Every time I read a novel written by Dukaj I start feeling smarter. The ideas
presented by characters are always worth considering and eye-opening.

[http://en.wikipedia.org/wiki/Ice_(Dukaj_novel)](http://en.wikipedia.org/wiki/Ice_\(Dukaj_novel\))

------
kristianp
One great book that hasn't been mentioned so far is the Forever War by Joe
Haldeman.

------
fred_is_fred
I really enjoyed reading Snowcrash.
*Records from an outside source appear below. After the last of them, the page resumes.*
-- ==== Sys2Proof/Certificates/Slice0/Obligations.lean ====
section
/-! DEFINITION. The statements about the part, in the order of the manual's blocks: steps and frames, start-up and the
store, zones, requests, the proxy, the pass, the sequencer's timers, the plant bus, reporting, and the invariants. -/

open Sys2Proof Sys2Proof.Machine

/-! Steps and frames. -/

/-- A step takes the command at the front of the queue and is that command's effect on the rest of the part. -/
def Obligations.StepRunsTheFrontCommand : Prop :=
  ∀ (s : State) (c : Instr) (rest : List Instr), s.pending = c :: rest → step s = exec c { s with pending := rest }

/-- On an empty queue a millisecond passes and nothing else happens. The model's choice (log 2). -/
def Obligations.EmptyQueueTicks : Prop :=
  ∀ s : State, s.pending = [] → step s = .next { s with clock := s.clock + 1 }

/-- A frame read back from its bytes is the frame: every header byte, every payload byte, at every length the format
admits, in exactly 7 bytes more than its payload (R153, R154). -/
def Obligations.FrameReadBack : Prop :=
  ∀ f : Frame, f.payload.length ≤ 48 →
    (Frame.bytes f).length = 7 + f.payload.length ∧ Frame.parse (Frame.bytes f) = some f

/-- The frame of every well-formed request or report of a room node, sent to the part's own address, arrives as that
command with its operands (R153, R156, R173). -/
def Obligations.RoomFrameIsItsCommand : Prop :=
  (∀ (s : State) (c : Instr) (src kind seq : Byte) (p : List Byte),
    c.request? = some (src, kind, seq, p) → c.wellFormed = true → src ≠ s.ownAddress →
    s.roomCommand (Frame.bytes ⟨s.ownAddress, src, kind, seq, p⟩) = c)
  ∧ ∀ (s : State) (src seq : Byte) (p : List Byte),
    Instr.wellFormed (.zoneReport src p) = true → src ≠ s.ownAddress →
    s.roomCommand (Frame.bytes ⟨s.ownAddress, src, 0x01, seq, p⟩) = .zoneReport src p

/-- A run of bytes that is no frame of at most 48 payload bytes with its CRC counts on meter 8 on the room bus and on
meter 9 on the plant bus, and does nothing else (R153, R198). A frame that is ignored or discarded does nothing at all
(R135, R156). -/
def Obligations.DroppedFrames : Prop :=
  (∀ (s : State) (bytes : List Byte), (∀ f : Frame, f.payload.length ≤ 48 → bytes ≠ Frame.bytes f) →
    exec (.roomCrcDrop bytes) s = .next (s.metered 8) ∧ exec (.plantCrcDrop bytes) s = .next (s.metered 9))
  ∧ ∀ (s : State) (f : Frame),
    exec (.roomFrameIgnored f) s = .next s ∧ exec (.plantFrameDiscard f) s = .next s

/-! Start-up and the store. -/

/-- Power-on (R194): the part is loading, with every block at its reset values and the tables and meters 0 to 7 read from
the store, which holds what the pages completed before the cut left in it (R192). A store that does not answer leaves
every table at its defaults and every meter at 0 (R189). That the command names the pages a cut left whole is the model's
choice (log 28), and so is the indoor coil temperature 0 of the sequencer's reset record (log 3); that the records are
formed from the loaded rows already here is its reading (log 35). -/
def Obligations.PowerOnResetsEveryBlock : Prop :=
  ∀ (s : State) (pages : Nat) (answers wp : Bool),
    let store : StoreLoader := ⟨s.cellsAfterPages pages, answers, wp, .idle, 0, 0⟩
    ∃ t, exec (.powerOn pages answers wp) s = .next t
      ∧ t.phase = .loading ∧ t.clock = 0 ∧ t.resetAt = 0 ∧ t.uptime = 0 ∧ t.faults = []
      ∧ t.region = none ∧ t.economy = .active ∧ t.quietTimer = .stopped
      ∧ t.tables = (loadTables store).1 ∧ t.store = { store with skipped := (loadTables store).2 }
      ∧ (∀ z, t.zone z = ZoneRec.reset (t.row z)) ∧ t.engine = Engine.reset
      ∧ t.seq = { Sequencer.reset with
          minOff := .running (secs t.tables.plant.minOff), equalize := .running (secs t.tables.plant.equalize) }
      ∧ t.queue = Queue.reset ∧ t.port = PlantPort.reset ∧ t.room = RoomPort.reset ∧ t.mgmt = Management.reset
      ∧ (∀ m : Fin 23, t.meters.get m = if m.val < 8 then (storedMeters store).getD m 0 else 0)
      ∧ (answers = false → t.tables = Tables.default ∧ ∀ m, t.meters.get m = 0)
      ∧ t.roomOut = s.roomOut ∧ t.plantOut = s.plantOut ∧ t.pending = s.pending

/-- The end of loading (R195): the reset records with the loaded setpoints, the pass timer, the first poll round, min off
and equalize found elapsed where they have run, the quiet entry timer where no zone is enabled, the skipped records' one
fault entry, and one broadcast with the timer of the reporting mode. That a frame carries the count before its rise (log
10) and that the two timers are only marked elapsed (log 27) are the model's readings. -/
def Obligations.LoadingEndStartsThePart : Prop :=
  ∀ s : State, s.phase = .loading → s.economy = .active →
    ∃ t, exec .loadingEnd s = .next t
      ∧ t.phase = .running ∧ (∀ z, t.zone z = ZoneRec.reset (s.row z))
      ∧ t.engine = { s.engine with passTimer := .running (s.clock + secs s.tables.plant.passPeriod) }
      ∧ t.seq = { s.seq with minOff := s.seq.minOff.settle s.clock, equalize := s.seq.equalize.settle s.clock }
      ∧ t.port.round = some ⟨0, s.indoorAddress, []⟩
      ∧ t.port.roundTimer = .running (s.clock + secs s.tables.plant.pollInterval)
      ∧ ((∀ z, (s.row z).enabled = false) → t.quietTimer = .running (s.clock + mins s.tables.plant.quietEntryTime))
      ∧ ((∃ z, (s.row z).enabled = true) → t.quietTimer = s.quietTimer)
      ∧ t.faults = (if s.store.skipped > 0 then
          pushFault s.faults ⟨.storeRecordSkipped, 0, s.uptime, s.store.skipped⟩ else s.faults)
      ∧ (∃ b : Frame, t.roomOut = s.roomOut ++ [b] ∧ b.dst = 127 ∧ b.src = s.ownAddress ∧ b.kind = 0x0F
          ∧ b.seq = s.mgmt.count ∧ b.payload = t.broadcastPayload ∧ b.payload.length = 42)
      ∧ t.mgmt.count = s.mgmt.count + 1
      ∧ (s.tables.report.onChange = true → t.mgmt.holdoff = .running (s.clock + secs s.tables.report.holdoff))
      ∧ (s.tables.report.onChange = false → t.mgmt.period = .running (s.clock + secs s.tables.report.period))
      ∧ t.tables = s.tables ∧ t.queue = s.queue ∧ t.room = s.room ∧ t.store = s.store ∧ t.meters = s.meters
      ∧ t.uptime = s.uptime ∧ t.clock = s.clock ∧ t.plantOut = s.plantOut ∧ t.pending = s.pending

/-- What a save has written is what the next load reads: every field of every table, with no record skipped, and meters 0
to 7 with the values they held when the write of the meter region began, but where all of them stand saturated, which
reads as a blank region (R189, R190, R192). Which of the counts made during the save come before that moment is a free
value (log 11). -/
def Obligations.SavedTablesLoadAgain : Prop :=
  ∀ s : State, s.tables.safe → s.store.saving = .save → s.store.answers = true →
    ∃ t, exec .saveComplete s = .next t
      ∧ t.store.saving = .idle ∧ t.store.lastMeterWrite = s.uptime ∧ t.tables = s.tables
      ∧ loadTables t.store = (s.tables, 0)
      ∧ (∀ ms : List Nat, ms = s.region.getD (s.meters.data.take 8) → ms.length = 8 → (∀ m ∈ ms, m ≤ 4294967295) →
          (∃ m ∈ ms, m ≠ 4294967295) → storedMeters t.store = ms)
It's no literary magic but it's a fun
read.

------
partisan
Hard to say... had you asked me this question 15 years ago, I would have
answered without hesitation, The Hobbit and Ender's Game.

Today, it's a bit less clear, but here is what comes to mind.

Rendezvous with Rama - Arthur C. Clarke

Worthing Saga - Orson Scott Card

------
atmosx
Cryptonomicon, it's by FAR the best I've read!

EDIT: Come to think of it, I don't know is in the right category as Sci/fi.
Well if not cryptonomicon, then SnowCrash probably :-P

------
kephra
The Sheep Look Up by John Brunner is still my favorite novel while A Ticket to
Tranai by Robert Sheckley is my preferred short story.

------
gadders
Some I have enjoyed:

The Left Hand of God Trilogy The Bad Company series Iain M Banks Sci-Fi Philip
Jose Farmer Riverworld

------
pmoriarty
Ubik by Philip K Dick.

------
lastofus
Hyperion Cantos is my personal favorite.